Навещают меня и ученики нашего класса, хотя и не догадываются об истинной причине моей болезни. Они думают, что я участвовал в потасовке с беспризорниками, геройски дрался. Эту историю для них придумала Лариса. И они жалеют меня. Жалеют, что меня не было на выпускном вечере, что я не получил аттестата в такой торжественной обстановке, что я не фотографировался со всем классом. Конечно, все это очень обидно. Но занятия окончились, школа закрыта на ремонт, и теперь каждый занят хлопотами, куда подать заявление: в семи- или в девятилетку?
Заходят и справляются о моем здоровье и взрослые. У нас в комнате перебывали многие из наших соседей. И в первую очередь, конечно, Люся с мужем. Еще недавно они так навещали мою мать. Удивительный у нас двор! В нем так много добрых и отзывчивых людей. И самых разных национальностей! Весь алфавит, от «А» до «Я», как любила говорить Парижанка.
Заходит ко мне и Нерсес Сумбатович. В последнее время он редко появляется на балконе. Соседи говорят, что он придумал необыкновенную вывеску для своей распивочной: снял «Поплавок» и взамен повесил… «Нэ заходи». Вы слышали что-нибудь подобное? И еще говорят, что народ теперь валом повалил к нему. А началось все с того, что из «Старой Европы» вышли трое сильно выпивших моряков, увидели поразившую их вывеску и стали ломиться в закрытые двери распивочной. Собралась толпа. Только после того, как моряки перебили все стекла, Нерсес Сумбатович открыл дверь, и с тех пор она ни на минуту не закрывается.
Мы встречаем Нерсеса Сумбатовича не без интереса и любопытства.
— Страдальцу за мировой пролетариат! — этими словами приветствует он меня, положив на табуретку кулек со сладостями. Вздыхает, качает головой: — Ах, Гарегин, Гарегин! Ведь мог же кое-чему поучиться у меня, а вот не захотел, пошел сомнительной дорогой.
Лариса фыркает:
— Поучиться! Знаем, чему вы можете научить.
Он добродушно раскланивается перед нею:
— Только уму-разуму, злая ведьма! Никто не скажет, что Нерсес Сумбатович дурак дураком…
— А тогда почему у вас висит неграмотная вывеска? — вдруг выпаливает Топорик. — Почему «Нэ заходи», когда надо «Не заходи»? И что это за такая смешная вывеска?
Нерсес Сумбатович снисходительно смеется.
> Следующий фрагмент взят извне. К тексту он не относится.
theorem witness_ResolveAndPoison :
    (FutureHandle (asking [(1, h5)]) h5 ∧ (asking [(1, h5)]).x 1 = h5 ∧ unacked (asking [(1, h5)]) = true) ∧
    behindOwn (fut e5 [(1, h5)]) h5 = false ∧
    (let s : State := { work [(1, h5)] with clusters := [(0, { cluster0 with tasks := [(0, { task0 with cancel := true })] })] };
      FutureHandle s h5 ∧ unacked s = false ∧ behindOwn s h5 = false ∧ s.task.cancel = true) ∧
    (fut e5 [(1, h5)]).task.cancel = false ∧ unacked (fut e5 [(1, h5)]) = false ∧
    OutOfRange (work [(1, 0x4000000040000001)]) 0x4000000040000001 ∧
    (let e := { e5 with owner := 1 };
      ResidentHere (fut e [(1, h5)]) h5 e ∧ e.owner ≠ 0) ∧
    (let e := { e5 with st := .full };
      ResidentHere (fut e [(1, h5)]) h5 e ∧ e.owner = 0 ∧ e.st ≠ .empty) ∧
    ResidentHere (fut e5 [(1, h5)]) h5 e5 ∧ e5.owner = 0 ∧ e5.st = .empty :=
  ⟨⟨h5_form _ rfl, rfl, by decide⟩, by decide, ⟨h5_form _ rfl, by decide, by decide, by decide⟩, by decide, by decide, h64_outside,
    ⟨fut_resident _ _ rfl rfl rfl, by decide⟩, ⟨fut_resident _ _ rfl rfl rfl, by decide, by decide⟩,
    fut_resident _ _ rfl rfl rfl, rfl, rfl⟩

theorem witness_TouchDelivers :
    (2 : BitVec 5).toNat ≤ 2 ∧
    (let e := { e5 with st := .full, value := 9 };
      ResidentHere (fut e [(1, h5)]) h5 e ∧ e.st ≠ .empty ∧ e.refill = [] ∧ e.ended = false ∧ e.keep = false ∧
      e.scan0 = false ∧ e.task = false ∧ ∀ w, w ∈ e.waiters → some w = (fut e [(1, h5)]).core.running) ∧
    (let e := { e5 with st := .poisoned };
      ResidentHere (fut e [(1, h5)]) h5 e ∧ e.st ≠ .empty ∧ e.st ≠ .full) ∧
    (let s := work [(1, 0x4000000000000001)];
      ResidentHere s 0x4000000000000001 { st := .empty, gen := 1, count := 1, task := true } ∧ s.task.visible = true ∧
      s.task.home = 0x4000000000000001) ∧
    (let s : State := { fut e5 [(1, h5)] with core := { core0 with regs := [(1, h5)], priv := true } };
      ResidentHere s h5 e5 ∧ ¬ (s.task.visible = true ∧ s.task.home = h5) ∧ s.core.priv = true) ∧
    OutOfRange (work [(1, 0x4000000040000001)]) 0x4000000040000001 ∧ badForm 0 = true ∧
    hKind 0x8000000200000001 ≠ 1 ∧ (work []).handlerReady :=
  ⟨by decide, ⟨fut_resident _ _ rfl rfl rfl, by decide, rfl, rfl, rfl, rfl, rfl, by decide⟩,
    ⟨fut_resident _ _ rfl rfl rfl, by decide, by decide⟩,
    ⟨⟨⟨⟨by decide, by decide, by decide⟩, by decide, by decide⟩, rfl, rfl, rfl, rfl, rfl, by decide⟩, rfl, by decide⟩,
    ⟨h5_resident _ _ _ _ rfl rfl rfl rfl (by decide) rfl rfl rfl rfl rfl (by decide), by decide, rfl⟩, h64_outside, by decide, by decide,
    work_ready _⟩

theorem witness_TouchParks :
    let s := fut e5 [(1, h5)]
    ResidentHere s h5 e5 ∧ e5.st = .empty ∧ s.core.priv = false ∧ ¬ (s.task.visible = true ∧ s.task.home = h5) ∧
    s.core.running = some 0 ∧ parkWaits s = false ∧ ∃ s1, parkTouch s h5 s.core.unit.base = .done s1 :=
  ⟨fut_resident _ _ rfl rfl rfl, rfl, rfl, by decide, rfl, rfl, _, rfl⟩

/-- A task of slot 5's future that has moved to cluster 1, slot 3. -/
def movedAway : State :=
  { work [(1, h5)] with clusters := [(0, { cluster0 with entries := cluster0.entries ++ [(5, { e5 with task := true })] }),
      (1, { tasks := [(3, { st := .waiting, deps := 2, moved := true, home := h5 })] })] }

theorem witness_DependenceAndCancel :
    (unacked (futTask e5 {} [(1, h5)]) = false ∧ behindOwn (futTask e5 {} [(1, h5)]) h5 = false) ∧
    (ResidentHere movedAway h5 { e5 with task := true } ∧ (movedAway.cluster.task 5).st = .free ∧
      movedAway.movedTask h5 = some (1, 3) ∧ 1 < ((movedAway.clusterAt 1).task 3).deps) ∧
    (let e := { e5 with owner := 0x8000003800000001 };
      ResidentHere (fut e [(1, h5)]) h5 e ∧ e.st = .empty ∧ hSub e.owner = 4 ∧ (fut e [(1, h5)]).core.priv = false) ∧
    (fut e5 [(1, h5)]).handlerReady ∧
    (let e := { e5 with task := true };
      ∀ t, ResidentHere (futTask e t [(1, h5)]) h5 e) ∧
    (let t : Task := { st := .ready };
      t.st ≠ .free ∧ t.cancel = false ∧ t.deps = 0) ∧
    (let t : Task := { st := .waiting, deps := 255 };
      t.st ≠ .free ∧ t.cancel = false ∧ 1 < t.deps) ∧
    (let t : Task := { st := .waiting, deps := 1 };
      t.st ≠ .free ∧ t.cancel = false ∧ t.deps = 1) ∧
    ({ st := .parkedPre } : Task).st = .parkedPre ∧
    ResidentHere (fut e5 [(1, h5)]) h5 e5 ∧ e5.task = false ∧ (fut e5 [(1, h5)]).movedTask h5 = none ∧
    (let e := { e5 with st := .full };
      ResidentHere (fut e [(1, h5)]) h5 e ∧ e.st ≠ .empty) ∧
    OutOfRange (work [(1, 0x4000000040000001)]) 0x4000000040000001 :=
  ⟨⟨rfl, rfl⟩, ⟨h5_resident _ _ _ _ rfl rfl rfl (by decide : 0 / 8 = 0) rfl rfl rfl rfl rfl rfl (by decide), rfl, by decide,
    by decide⟩, ⟨fut_resident _ _ rfl rfl rfl, rfl, by decide, rfl⟩, work_ready _,
    fun _ => futTask_resident _ _ _ rfl rfl rfl, by decide, by decide, by decide, rfl, fut_resident _ _ rfl rfl rfl, rfl,
    rfl, ⟨fut_resident _ _ rfl rfl rfl, by decide⟩, h64_outside⟩

/-- The window of slot 5 of the test's cluster, at the place of R283, and the state after its reading. -/
def window5 (s : State) : List Spot × State :=
  match spillWindow s s.ck s.core.space 5 3 with
  | (some ks, s1) => (ks, s1)
  | (none, s1) => ([], s1)

/-- A window with a clear place, one whose 16 places hold records, a pinned entry, and a spilled future's record. -/
theorem witness_SpillAndRefill :
    unacked (fut e5 [(1, h5)]) = false ∧ behindOwn (fut e5 [(1, h5)]) h5 = false ∧ ResidentHere (fut e5 [(1, h5)]) h5 e5 ∧
    e5.pinned = false ∧
    (let s := (fut e5 [(1, h5)]).heddleAt 0 0;
      (window5 s).1.length = 16 ∧ ((window5 s).1.find? (fun k => !recValid (window5 s).2 k)).map (·.key) = some 2097536 ∧
        (fut e5 [(1, h5)]).pod.qnt = []) ∧
    (let s0 : State := { fut e5 [(1, h5)] with mem := (List.range 16).map fun j => (2097536 + 64 * j + 32, 0x82) };
      let s := s0.heddleAt 0 0;
      (window5 s).1.length = 16 ∧ (window5 s).1.find? (fun k => !recValid (window5 s).2 k) = none) ∧
    { e5 with waiters := [0] }.pinned = true ∧
    (let s : State := { fut { st := .spilled, gen := 3, count := 3 } [(1, h5)] with
        mem := [(2097600, 3), (2097603, 5), (2097607, 0x40), (2097608, 9), (2097632, 0x82)] };
      AwayHere s h5 ∧ (let w := window5 (s.heddleAt 0 0); (w.1.find? (recOf w.2 h5)).map (·.key) = some 2097600)) ∧
    (let s := fut { st := .spilled, gen := 3, count := 3 } [(1, h5)];
      AwayHere s h5 ∧ (let w := window5 (s.heddleAt 0 0); w.1.length = 16 ∧ w.1.find? (recOf w.2 h5) = none)) ∧
    OutOfRange (work [(1, 0x4000000040000001)]) 0x4000000040000001 := by
  exact ⟨by decide, by decide, fut_resident _ _ rfl rfl rfl, by decide, by decide +kernel, by decide +kernel, by decide,
    ⟨⟨⟨h5_form _ rfl, by decide, by decide⟩, by decide, by decide, by decide⟩, by decide +kernel⟩,
    ⟨⟨⟨h5_form _ rfl, by decide, by decide⟩, by decide, by decide, by decide⟩, by decide +kernel⟩, h64_outside⟩

/-- Ends of a task: cancelled, in a handler, with a failed copy, with a failed loom command, with its own value, with an
output to write back; and the successors that HALT.r refuses. -/
theorem witness_HaltEndsTheTask :
    (let s := work [(1, 7), (2, 0x20)];
      s.x 2 ≠ 0 ∧ (s.x 2).extractLsb' 0 5 = 0 ∧ (s.x 2).toNat < 2 ^ 40 ∧ s.core.running = some 0 ∧ jobsPending s = false ∧
      usedPending s = false ∧ (s.cluster.task 0).visible = true ∧ (s.cluster.task 0).moved = false ∧
      (s.cluster.entry 0).st = .empty ∧ (s.cluster.entry 0).consumed = false ∧ (s.cluster.entry 0).ended = false ∧
      (s.cluster.entry 0).refill = [] ∧ (s.cluster.task 0).cancel = false ∧ s.core.trap.depth = 0 ∧ s.core.fails = [] ∧
      s.core.loom.firstFail = 0 ∧ (s.cluster.task 0).tiles.any (fun x => x.kind != 1) = false) ∧
    (let c : Core := { core0 with trap := { core0.trap with depth := 1, cause := 0x11F } };
      0 < c.trap.depth) ∧
    (let c : Core := { core0 with fails := [(some 3, 2)] };
      c.trap.depth = 0 ∧ c.fails = (some 3, 2) :: []) ∧
    (let c : Core := { core0 with loom := { firstFail := 6 } };
      c.fails = [] ∧ c.loom.firstFail ≠ 0) ∧
    ({ task0 with cancel := true } : Task).cancel = true ∧
    ({ task0 with tiles := [{ arg := 0, kind := 2, addr := 0x1000, len := 128 }] } : Task).tiles.any (fun x => x.kind != 1)
      = true ∧
    (work []).handlerReady ∧ (work []).x 2 = 0 ∧ ((work [(2, 0x30)]).x 2).extractLsb' 0 5 ≠ 0 ∧
    2 ^ 40 ≤ ((work [(2, 0x10000000000)]).x 2).toNat :=
  ⟨by decide, by decide, by decide, by decide, by decide, by decide, work_ready _, by decide, by decide, by decide⟩

/-- An entry at 0x1040 with a descriptor of zeros, a free slot; an almanac without one; an entry that is not aligned. -/
theorem witness_SpawnCreatesATask :
    (28 : BitVec 5).toNat ≤ 28 ∧
    (let s := work [];
      let e := s.core.unit.here + 4 * s.immBits (16 : BitVec 16);
      e.extractLsb' 0 5 = 0 ∧
      (resolveAll .load s 0 [(e - 32, 32)]).1 = .inl [⟨0x1020, .hbm 0x5020, hbmLeaf, 32⟩] ∧ s.marked 0x5020 32 = false ∧
      s.badCopy 0x1020 0x5020 hbmLeaf = false ∧
      s.pod.qnt = [] ∧ unacked s = false ∧ s.core.answers = [] ∧ s.core.asked = 0) ∧
    (let s := work [];
      let s1 := (resolveAll .load s 0 [(0x1020, 32)]).2;
      let s2 := (loadMem s1 0x1020 0x5020 32 hbmLeaf).2;
      let desc := descOf (leBytes 32 (s1.loadValue 0x1020 0x5020 32 hbmLeaf));
      let a := allocateAt s2 0 0 s2.core.pts;
      a.1 = .got 1 1 ∧ descFail desc (tilesOf desc [0, 0, 0, 0]) a.2.cluster.poolBytes = 0 ∧
      parentCancelled a.2 (parentLink s.task) = false) ∧
    ((work []).core.unit.here + 4 * (work []).immBits (1 : BitVec 16)).extractLsb' 0 5 ≠ 0 ∧ (work []).handlerReady :=
  ⟨by decide, by decide +kernel, by decide +kernel, by decide, work_ready _⟩

theorem witness_SpawnCreatesATask_full :
    let s : State := { work [] with clusters := [(0, { cluster0 with ctxs := [(0, { live := true, ftLimit := 1 })] })] }
    let s1 := (resolveAll .load s 0 [(0x1020, 32)]).2
    let s2 := (loadMem s1 0x1020 0x5020 32 hbmLeaf).2
    (resolveAll .load s 0 [(0x1020, 32)]).1 = .inl [⟨0x1020, .hbm 0x5020, hbmLeaf, 32⟩] ∧
      s1.badCopy 0x1020 0x5020 hbmLeaf = false ∧ (allocateAt s2 0 0 s2.core.pts).1 = .full 0 := by decide +kernel


/-- A die whose ladder table holds an open launch in every record. -/
def fullDie (n : Nat) : Die := { die0 with ladder := (List.range n).map fun i => (i, { kind := .launch, gen := 1 }) }

theorem mget_range (x d : Ladder) (l : List Nat) (i : Nat) (hi : i ∈ l) :
    mget (fun _ => d) (l.map fun i => (i, x)) i = x := by
  induction l with
  | nil => cases hi
  | cons j l ih =>
    simp only [List.map_cons, mget]
    split
    · rfl
    · exact ih ((List.mem_cons.1 hi).resolve_left fun e => by simp_all)

theorem full_table (n : Nat) (hn : 4096 ≤ n) : freeLadder { work [(1, 0x1000)] with dies := [(0, fullDie n)] } 0 = none := by
  refine freeLadder_none fun i hi => ?_
  have e : (State.dieAt { work [(1, 0x1000)] with dies := [(0, fullDie n)] } 0).ladder =
      (List.range n).map fun i => (i, { kind := .launch, gen := 1 }) := rfl
  rw [e, mget_range _ _ _ _ (List.mem_range.2 (by omega))]
  exact ⟨by decide, rfl⟩

/-- A record of zeros at 0x1000, the states after its checks and its reading. -/
def launching : State :=
  (loadAll (resolveAll .store (resolveAll .load (work [(1, 0x1000)]) 0 [(0x1000, 64), (0x1040, 64)]).2 0 [(0x1008, 8)]).2
    [⟨0x1000, .hbm 0x5000, hbmLeaf, 64⟩, ⟨0x1040, .hbm 0x5040, hbmLeaf, 64⟩] []).2

/-- A record of zeros at 0x1000; a graph that stands, and a second slot for one; a queue that spills into a full area; a
full ladder table; an address that is not aligned to 64. -/
theorem witness_LaunchQueues :
    (let s := work [(1, 0x1000)];
      let s1 := (resolveAll .load s 0 [(0x1000, 64), (0x1040, 64)]).2;
      let s2 := (resolveAll .store s1 0 [(0x1008, 8)]).2;
      (s.x 1).extractLsb' 0 6 = 0 ∧
      (resolveAll .load s 0 [(0x1000, 64), (0x1040, 64)]).1 =
        .inl [⟨0x1000, .hbm 0x5000, hbmLeaf, 64⟩, ⟨0x1040, .hbm 0x5040, hbmLeaf, 64⟩] ∧
      (resolveAll .store s1 0 [(0x1008, 8)]).1 = .inl [⟨0x1008, .hbm 0x5008, hbmLeaf, 8⟩] ∧ unacked s = false ∧
      beforeParts s2 [⟨0x1008, .hbm 0x5008, hbmLeaf, 8⟩] = some s2 ∧ s.core.answers = [] ∧ s.core.asked = 0 ∧
      s.pod.qnt = [] ∧
      (loadAll s2 [⟨0x1000, .hbm 0x5000, hbmLeaf, 64⟩, ⟨0x1040, .hbm 0x5040, hbmLeaf, 64⟩] []).1 = [(0, none), (0, none)] ∧
      mustSpill launching = false ∧ parentCancelled launching 0 = false ∧
      (match (allocateAt launching 0 0 0).1 with
        | .got i _ => i == 1
        | _ => false) = true) ∧
    (work [(1, 0x1000)]).ordered ∧ (freeLadder launching 0).isSome ∧
    (let s : State := { work [(1, 0x1000)] with
        dies := [(0, { die0 with ladder := [(1, { kind := .graph, tag := 5 })] })] };
      (freeLadder s 0).isSome ∧ ∃ g, graphOf s 0 5 = some g ∧ parentCancelled s g = false) ∧
    ((twoLadders launching 0).isSome ∧
      (match (allocateAt (launching.newEntry 0 0 1 1 0 0 0 true) 0 0 0).1 with
        | .got i _ => i == 2
        | _ => false) = true) ∧
    (let s : State := { work [(1, 0x1000)] with
        dies := [(0, { die0 with spilled := [{ space := 0 }] })], mem := [(0x240001, 0), (0x240000, 2), (0x24000C, 2)] };
      mustSpill s = true ∧
      ∃ hp s5, lspillHeader (s.heddleAt 0 0) 0 0 = (some hp, s5) ∧ hp.key = 0x240000 ∧ s5.readN 0x24000C 4 = s5.readN 0x240000 4) ∧
    freeLadder { work [(1, 0x1000)] with dies := [(0, fullDie 4096)] } 0 = none ∧
    ((work [(1, 0x1020)]).x 1).extractLsb' 0 6 ≠ 0 ∧ (work [(1, 0x1020)]).handlerReady :=
  ⟨by decide +kernel, work_ordered _,
    freeLadderBut_isSome (i := 0) (by omega) (fun x => nomatch x) (by decide +kernel),
    ⟨freeLadderBut_isSome (i := 0) (by omega) (fun x => nomatch x) (by decide +kernel), _, rfl, by decide +kernel⟩,
    ⟨twoLadders_isSome (by decide +kernel) (by decide +kernel), by decide +kernel⟩,
    ⟨by decide, _, _, rfl, by decide +kernel, by decide +kernel⟩, full_table _ (Nat.le_refl _), by decide, work_ready _⟩

/-- A gang of eight on an idle cluster, the code 0, and a gang that stands. -/
theorem witness_Gangs :
    (let s := work [];
      s.core.gang.standing = false ∧ (3 : BitVec 2) ≠ 0 ∧ (s.cluster.reserve (1536 * (gangSize 3 - 1)) 0 3).isSome ∧
      ∀ m ∈ (blockOf 0 (gangSize 3)).drop 1,
        (s.coreAt (s.ck * 8 + m)).running = none ∧ (s.coreAt (s.ck * 8 + m)).gang.follows = none ∧
          (s.coreAt (s.ck * 8 + m)).space = s.core.space) ∧
    (let s : State := { work [] with core := { core0 with gang := { code := 1, standing := true, save := some 65536 } } };
      s.core.gang.standing = true ∧ s.core.gang.follows = none ∧ s.core.trap.written = true ∧
      s.pod.jobs.any (fun j => j.ck == s.ck && j.core == s.cur % 8 && !j.dead && 1 < j.members) = false) ∧
    (work []).handlerReady :=
  ⟨by decide +kernel, by decide, work_ready _⟩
— Это уже область психологии, мой дорогой, но глупый мальчик. В этом оборотном «э» и заключается весь фокус. Напиши я вывеску правильно, ко мне никто бы не зашел. Каждый о ней мог подумать что ему угодно. А так — названьице с акцентиком, задевает сознание выпившего человека. Откуда бы он ни шел — из «Старой Европы», из «Новой Европы», из соседних духанов, — обязательно наткнется на мою вывеску. И она его остановит. Только она, и никакая другая! И дух противоречия обязательно заставит зайти ко мне. А зашел бы он на вывеску «Заходи, пожалуйста»? Нет, все говорят: заходи! Вот тут-то я подхожу к понятию инициативы. Она может быть изобретательной и… глупой. Да, да, глупой! К чему привела, скажем, инициатива Гарегина? — обращается он почему-то к Ларисе. — Его чуть не убили хулиганы. А к чему моя — всем хорошо известно, хотя многие думали: «Каюк Нерсесу Сумбатовичу, покончили с одним нэпманом!» Что — не так ли?
Лариса тянет:
— Ну, у Гарегина особый случай, и вы об этом знаете не хуже нас.
— «Знаете, знаете»! — передразнивает ее Нерсес Сумбатович, откинув занавеску. — Да, знаю! «Помочь детям английских шахтеров…» Идиоты! Английский король уж сам как-нибудь позаботится о своем народе. Ты лучше думай о себе! — тычет он себя в грудь. — О себе и больше ни о ком!
Мы молча переглядываемся.
— А как же тогда мировая революция? — спрашивает Виктор.
— Мировая революция?.. — Нерсес Сумбатович часто-часто мигает, точно его хватили чем-то тяжелым по затылку. — Мировая революция? — шепчет он и вдруг взрывается: — Да пропади она пропадом, ваша революция!.. Про-па-дом! — кричит он, дико выпучив глаза, и с такой силой хлопает дверью в коридоре, что звенят стекла.
— Что там случилось у вас?, — слышу я тревожный голос матери в окно.
— Да ничего особенного, — отвечает за меня Лариса. — Нерсес Сумбатович чуточку повздорил с Виктором.
А Виктор хватает с табуретки принесенный Нерсесом Сумбатовичем кулек и хрипящим шепотом спрашивает:
— Будем ли мы есть сладости, купленные за деньги этого контрика?
— Нет! — говорит Лариса.
— Нет! — говорит Топорик.
— Нет! — говорю я.
— Тогда я выброшу их во двор! — Виктор выбегает на балкон, и тут же мы слышим какие-то крики со двора. Интересно, кому на голову упал кулек?..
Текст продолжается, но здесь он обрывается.